Consumers trust that Sally Hansen brands will deliver
on claims, which is worth a lot in the cosmetics industry.
Consumers are often skeptical about the relationship
between price and quality and the credibility of claims.”
Copyright ©2016 The Nielsen Company 77
“On the one hand, this trust is a great base for innovation,” Lowenstein
reflected, “but it’s just a base. We saw an opportunity to engage at an emotional
level and to create experiences, not just deliver cosmetic utilities. This is where
our thinking dovetailed with the second question about circumstances of
struggle: What were the desirable feelings and experiences we could create,
taking inspiration from consumer insights?

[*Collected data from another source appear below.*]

-- ==== Sys2Proof/Machine/Power.lean ====
section
/-! DEFINITION. Supplies, power domains and resets of the device (R481 to R493, R498 to R501, R507). -/

namespace Sys2Proof.Machine

open Sys2Proof Reg

/-! ### Sets of domains (R485, R486) -/

/-- The domains that a domain requires (R485). -/
def domReq (d : Nat) : List Nat :=
  match d with
  | 0 => [] | 1 => [0] | 2 => [1] | 3 => [1] | 12 => [10] | 13 => [12] | 14 => [12] | _ => [3]

/-- A set of domains is consistent: each has its required domains in it (R486). -/
def domSetOk (v : Nat) : Bool := (List.range 15).all fun d => !v.testBit d || (domReq d).all v.testBit

/-- The supplies of R481 by number. -/
def sVCORE : Nat := 0
def sVIO : Nat := 1
def sVLVDS : Nat := 2
def sVPCIE : Nat := 3
def sVAON : Nat := 4
def sVFIELD : Nat := 5

/-- The supplies of a domain (R485). -/
def domSup (d : Nat) : List Nat :=
  match d with
  | 0 => [sVAON] | 1 => [sVCORE, sVIO] | 2 => [sVCORE, sVPCIE] | 9 => [sVCORE, sVLVDS] | 11 => [sVCORE, sVIO]
  | 12 => [sVFIELD] | 13 => [sVFIELD] | 14 => [sVFIELD] | _ => [sVCORE]

/-- The supplies of domain d are valid, and the field side is not locked out (R485, R491). -/
def State.supplied (s : State) (d : Nat) : Bool := (domSup d).all s.pwr.sup.testBit && !(decide (12 ≤ d) && s.pwr.lockout)

/-- The domains that are on (R507). -/
def State.domains (s : State) : Nat := s.f GLB_PWRSTAT_ON

/-- The set that switching the domains of a mask to their bits of a value gives (R397, R507). -/
def State.setAfter (s : State) (mask val : Nat) : Nat := (s.domains &&& (0x7FFF - mask % 2 ^ 15)) ||| (mask &&& val) % 2 ^ 15

/-- A switch sequence runs (R507). -/
def State.switching (s : State) : Bool := !s.pwr.seq.isEmpty

/-- The sequence that leads to a set: domains off in descending order, then domains on in ascending order (R486). -/
def switchSeq (now target : Nat) : List (Nat × Bool) :=
  (((List.range 15).filter fun d => now.testBit d && !target.testBit d).reverse.map fun d => (d, false)) ++
    ((List.range 15).filter fun d => target.testBit d && !now.testBit d).map fun d => (d, true)

/-- A switch sequence begins; the caller has checked that the set is consistent and that none runs. -/
def requestSwitch (target : Nat) (s : State) : State :=
  { s with pwr.seq := switchSeq s.domains target, pwr.began := none }

/-! ### Replay (R425) -/

/-- The applied record asks for replay after DONE (R411, R425). -/
def State.replays (s : State) : Bool :=
  s.flag GLB_BOOT_DONE && (s.f GLB_BOOT_RESULT == 1 || s.f GLB_BOOT_RESULT == 2) && (s.boot.header.getD 6 0).toNat.testBit 1

/-- Blocks that were reset, or a domain that was switched on, are to be replayed. -/
def askReplay (codes doms : List Nat) (s : State) : State :=
  if s.replays then { s with boot.replays := s.boot.replays ++ [(codes, doms)] } else s

/-! ### Switch sequences (R486, R489, R493) -/

/-- The response of DOMAIN_SET forms when its sequence has ended (R400). -/
def switchEnd (s : State) : State :=
  if s.switching then s
  else if s.lan.switching then lanFinish 0 (leBytes 2 s.domains) s else s

/-- The step of the sequence that was under way is done. -/
def nextSwitch (s : State) : State := switchEnd { s with pwr.seq := s.pwr.seq.tail, pwr.began := none }

/-- The field die switches its own domains off: what they hold is lost; a retraining under way is left to its end (R491, R493,
R502). -/
def fieldDieOff (s : State) : State :=
  let s := stopDomain 14 (stopDomain 13 { s with sheaves := [], teeth := [], kln.copy := none, rig.field := [], rig.fflight := [] })
  let s := clearDomain 12 (clearDomain 13 (clearDomain 14 s))
  { s with pwr.phys := 0, stay.lostAt := none, stay.cmd.wait := [] }

/-- DOMAIN_SWITCH_ON: the next domain of the sequence begins to switch on (R486); FCORE first switches off the field
domains that are still on (R493). -/
def domainSwitchOn (s : State) : State :=
  match s.pwr.seq, s.pwr.began with
  | (d, true) :: _, none =>
    let s := { s with pwr.began := some s.mc }
    if d = 12 then fieldDieOff s else s
  | _, _ => s

/-- The registers of a domain at its declaration, the field end's lanes and the over-voltage report (R44, R489, R508). DESIGN
CHOICE: the field section of the matrix takes the enabled entries in force when FCORE is declared on (R294). -/
def declareOn (d : Nat) (s : State) : State :=
  let s := clearDomain d s
  let s := s.setF GLB_PWRSTAT_ON (setBits s.domains d 1 1)
  let s := (domBanks d).foldl (fun s b => startClear b s) s
  let s := if 12 ≤ d then { s with pwr.phys := setBits s.pwr.phys d 1 1 } else s
  if d = 12 then
    let lanes := fun (ret : Bool) => ((List.range 4).filter fun k => !s.stay.outs.contains (ret, k)).foldl (fun v k => v + 2 ^ k) 0
    let s := { (setLanes (lanes false) (lanes true) s).setF MST_STATUS_FLD_ALIGNED 1 with
               rig.field := s.fieldRoutes, stay := { outs := s.stay.outs } }
    if s.pwr.ovlo then { s.raise FLD_STATUS_OVLO with pwr.ovlo := false } else s
  else s

/-- DOMAIN_DECLARED_ON (R485, R486, R489). -/
def domainDeclaredOn (s : State) : State :=
  match s.pwr.seq, s.pwr.began with
  | (d, true) :: _, some _ =>
    if s.supplied d && (domReq d).all s.domains.testBit then nextSwitch (askReplay [] [d] (declareOn d s)) else s
  | _, _ => s

/-- DOMAIN_SWITCH_OFF (R486, R488). -/
def domainSwitchOff (s : State) : State :=
  match s.pwr.seq, s.pwr.began with
  | (d, false) :: _, none =>
    let s := { s with pwr.began := some s.mc }
    if s.on d then domainOff d s else s
  | _, _ => s

/-- DOMAIN_DECLARED_OFF: 2 µs after the switch-off began (R486). -/
def domainDeclaredOff (s : State) : State :=
  match s.pwr.seq, s.pwr.began with
  | (_, false) :: _, some t => if t + 400 ≤ s.mc then nextSwitch s else s
  | _, _ => s

/-- DOMAIN_FAIL: a domain is not declared on within 1 ms (R486). -/
def domainFail (s : State) : State :=
  match s.pwr.seq, s.pwr.began with
  | (_, true) :: _, some t =>
    if t + 200000 ≤ s.mc then switchEnd { s.raise GLB_PWRSTAT_FAIL with pwr.seq := [], pwr.began := none } else s
  | _, _ => s

/-- A host write of GLB_PWRCTL (R487, R507). -/
def pwrctlWrite (req v : Nat) (s : State) : State :=
  let mask := bitsOf v 16 15
  let target := s.setAfter mask (bitsOf v 0 15)
  if s.switching || mask % 16 ≠ 0 || !domSetOk target then werr req GLB_PWRCTL s
  else switchEnd (requestSwitch target s)

/-! ### Main power-down and power-on (R483, R491, R498 to R500) -/

/-- A register that survives: the AON ones, and those of the field die where it stays powered (R438, R492). -/
def survives (field : Bool) (off : Nat) : Bool :=
  off == VLT_TAMPEN || off == VLT_TAMPSTAT || off == GLB_RSTCAUSE || (field && decide (12 ≤ offDom off) && decide (offDom off ≤ 14))

/-- A port without power keeps the level at its pin, which is outside. -/
def deadPort (x : Port) : Port := { pin := x.pin, level := x.pin }

/-- Every domain except AON is off (R483, R499, R500). A field die that stays powered runs on by R492. -/
def mainOff (s : State) : State :=
  let s := lcInterrupted s
  let f := s.phys 12
  let s := if f then sheavesStop s else s
  let ports := s.ports.map fun p => if f && decide (p.1 < 64) then p else (p.1, deadPort p.2)
  let t : State := {
    regs := s.regs.filter fun p => survives f p.1
    staged := s.staged.filter fun p => survives f p.1
    kln := { mc := s.kln.mc, copy := if f then s.kln.copy.or (some (s.now, s.running)) else none }
    ports := ports.foldl (fun m p => mset m p.1 p.2 (portDefault p.1)) []
    vr := if f then s.vr else []
    sheaves := if f then s.sheaves else []
    stay := { cmd := if f then s.stay.cmd else {}, lostAt := if f then s.stay.lostAt.or (some (s.mc + 200)) else none }
    rig := { field := if f then s.rig.field else [], fflight := if f then s.rig.fflight else [] }
    frs := { sent := s.frs.sent }
    ep := { cpls := s.ep.cpls, sent := s.ep.sent }
    lan := { outs := s.lan.outs }
    pwr := { s.pwr with seq := [], began := none, okAt := none, notice := false }
    flash := s.flash
    flashOut := s.flashOut
    vault := { s.vault with held := [], go := none, aborted := false }
    free := s.free
    pending := s.pending }
  t.setF GLB_PWRSTAT_ON 1

/-- The supplies of the main power-on reset are valid, and SYS_RESET_N is high too (R483). -/
def State.mainSup (s : State) : Bool := s.pwr.sup.testBit sVCORE && s.pwr.sup.testBit sVIO && s.pwr.sup.testBit sVAON
def State.mainOk (s : State) : Bool := s.mainSup && !s.pwr.sysLow

/-- The field die loses its supply, or locks out (R491): its domains go off, and a notice is sent where the link works. -/
def fieldDown (s : State) : State :=
  if s.phys 12 then
    let n := s.linked
    { fieldDieOff s with pwr.notice := n }
  else s

/-- A supply becomes valid (R481, R483). -/
def supplyValid (k : Nat) (s : State) : State :=
  let s := { s with pwr.sup := setBits s.pwr.sup k 1 1 }
  let s := if k = sVAON then
      { s.setF GLB_PWRSTAT_ON (s.domains ||| 1) with pwr.standby := !(s.pwr.sup.testBit sVCORE && s.pwr.sup.testBit sVIO) }
    else s
  if s.mainOk && !s.on 1 && s.pwr.okAt.isNone && !s.pwr.standby then { s with pwr.okAt := some s.mc } else s

/-- VAON is lost: the key, the sticky bits and the enable mask (R437, R452, R499). -/
def vaonLost (s : State) : State :=
  let s := { (((s.setReg VLT_TAMPEN 31).setReg VLT_TAMPSTAT 0).setF GLB_PWRSTAT_ON 0) with vault.key := 0, vault.tripOff := false }
  { s with pwr.vaonOff := true, pwr.standby := false }

/-- A supply becomes invalid (R481, R483, R485, R491, R498). -/
def supplyInvalid (k : Nat) (s : State) : State :=
  let s := { s with pwr.sup := setBits s.pwr.sup k 1 0 }
  if k = sVLVDS then (if s.on dLVDS then domainOff dLVDS s else s)
  else if k = sVPCIE then (if s.on dHOST then domainOff dHOST s else s)
  else if k = sVFIELD then fieldDown s
  else
    let s := if s.on 1 then mainOff s else s
    let s := { s with pwr.okAt := none, pwr.sysRst := false }
    if k = sVAON then vaonLost s else { s with pwr.standby := s.pwr.sup.testBit sVAON }

/-- SUPPLY_CHANGE: what a supply does, by number: 0 valid, 1 invalid, and for VFIELD 2 the warning, 3 the over-voltage
lockout, 4 its release (R481, R491). -/
def supplyChange (k ev : Nat) (s : State) : State :=
  match ev with
  | 0 => if s.pwr.sup.testBit k then s else supplyValid k s
  | 1 => if s.pwr.sup.testBit k then supplyInvalid k s else s
  | 2 => if k = sVFIELD && s.phys 12 then s.raise FLD_STATUS_UVWARN else s
  | 3 => if k = sVFIELD && !s.pwr.lockout then fieldDown { s with pwr.lockout := true, pwr.ovlo := true } else s
  | _ => if k = sVFIELD then { s with pwr.lockout := false } else s

/-- SHUTDOWN_NOTICE: the logic end receives the notice (R491). -/
def shutdownNotice (s : State) : State :=
  if !s.pwr.notice then s
  else
    let s := { s with pwr.notice := false }
    if s.on 12 then refuseProxy (dropLink (fieldGone s)) else s

/-- POWER_ON_RESET: the conditions have held for 200 µs; MGMT is declared on, its banks clear and the
challenge is new (R352, R445, R483, R499, R507). -/
def powerOnReset (s : State) : State :=
  match s.pwr.okAt with
  | some t =>
    if s.mc < t + 40000 || s.on 1 then s
    else
      let s := s.setF GLB_PWRSTAT_ON 3
      let s := s.setF GLB_RSTCAUSE_CAUSE (if s.pwr.sysRst then 2 else 1)
      let s := if s.pwr.vaonOff then s.raise GLB_RSTCAUSE_VAONLOST else s
      startClear 8 (startClear 7 (newChal { s with pwr := { s.pwr with okAt := none, sysRst := false, vaonOff := false } }))
  | none => s

/-- SYS_RESET_N has been low for 1 µs: every domain except AON goes off; the notice of R491 takes the field die with them where
the link carries it (R500). -/
def sysFall (s : State) : State :=
  let s := if s.linked then fieldDieOff s else s
  let s := if s.on 1 then mainOff s else s
  { s with pwr.sysLow := true, pwr.okAt := none, pwr.sysRst := s.mainSup || s.pwr.sysRst }

/-- SYS_RESET_N is high again: the 200 µs of R483 run from here (R500). -/
def sysRise (s : State) : State :=
  let s := { s with pwr.sysLow := false }
  if s.mainOk && !s.on 1 && !s.pwr.standby then { s with pwr.okAt := some s.mc } else s

/-- SYS_RESET: SYS_RESET_N has been low for 1 µs, or is high again after that (R500). -/
def sysReset (s : State) : State := if s.pwr.sysLow then sysRise s else sysFall s

/-- WAKE: VCORE and VIO have returned in standby (R498). -/
def wake (s : State) : State :=
  if s.pwr.standby && s.mainOk then { s with pwr.standby := false, pwr.okAt := some s.mc } else s

/-- VFIELD_MEASURE: VFIELD in units of 0.25 V (R508). -/
def vfieldMeasure (v : Nat) (s : State) : State := if s.phys 12 then s.setF FLD_STATUS_VFLD v else s

/-! ### Block resets (R398, R501, R507) -/

/-- A block is reset, and is replayed where the record asks for it (R425, R501). -/
def blockReset (codes : List Nat) (s : State) : State := askReplay codes [] (codes.foldl (fun s c => resetBlock c s) s)

/-- A code of R398. -/
def blockListed (c : Nat) : Bool := decide (1 ≤ c) && decide (c ≤ 14)

/-- A host write of GLB_BLKRST (R507). -/
def blkrstWrite (req v : Nat) (s : State) : State :=
  let c := v % 16
  if !blockListed c || c = 6 || !s.on (blockDom c) then werr req GLB_BLKRST s else blockReset [c] s

end Sys2Proof.Machine
end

“Market trends presented some clues. Just as the retail nail business plateaued
in 2012, UV/LED-curable gels began to grow significantly in nail salons. Gels
offer the advantage of a more durable and longer-lasting application, but
they have some significant downsides, which we found to be keeping many
women on the sidelines. It wasn’t hard to see why: Curable gels required a
time-consuming five-or-more-step process and cost around $35. Furthermore,
when you wanted to remove the gel, you had to soak your nails in acetone for 15
minutes and then scrape off the residue. In short, the finished look of gels was
great, but the application, removal and expense added up to major barriers for
many women.”
“The opportunity to ‘democratize’ gels was not hard to spot,” Lowenstein said.
“There was clearly a major opportunity to expand the category by addressing
the big market of non-consumers and intermittent consumers. That said, the
barriers that depressed demand existed for a very simple reason: There was no
alternative technology available.”
“Sally Hansen’s scientists and product engineers are the best in the industry
and embraced the challenge,” Lowenstein added.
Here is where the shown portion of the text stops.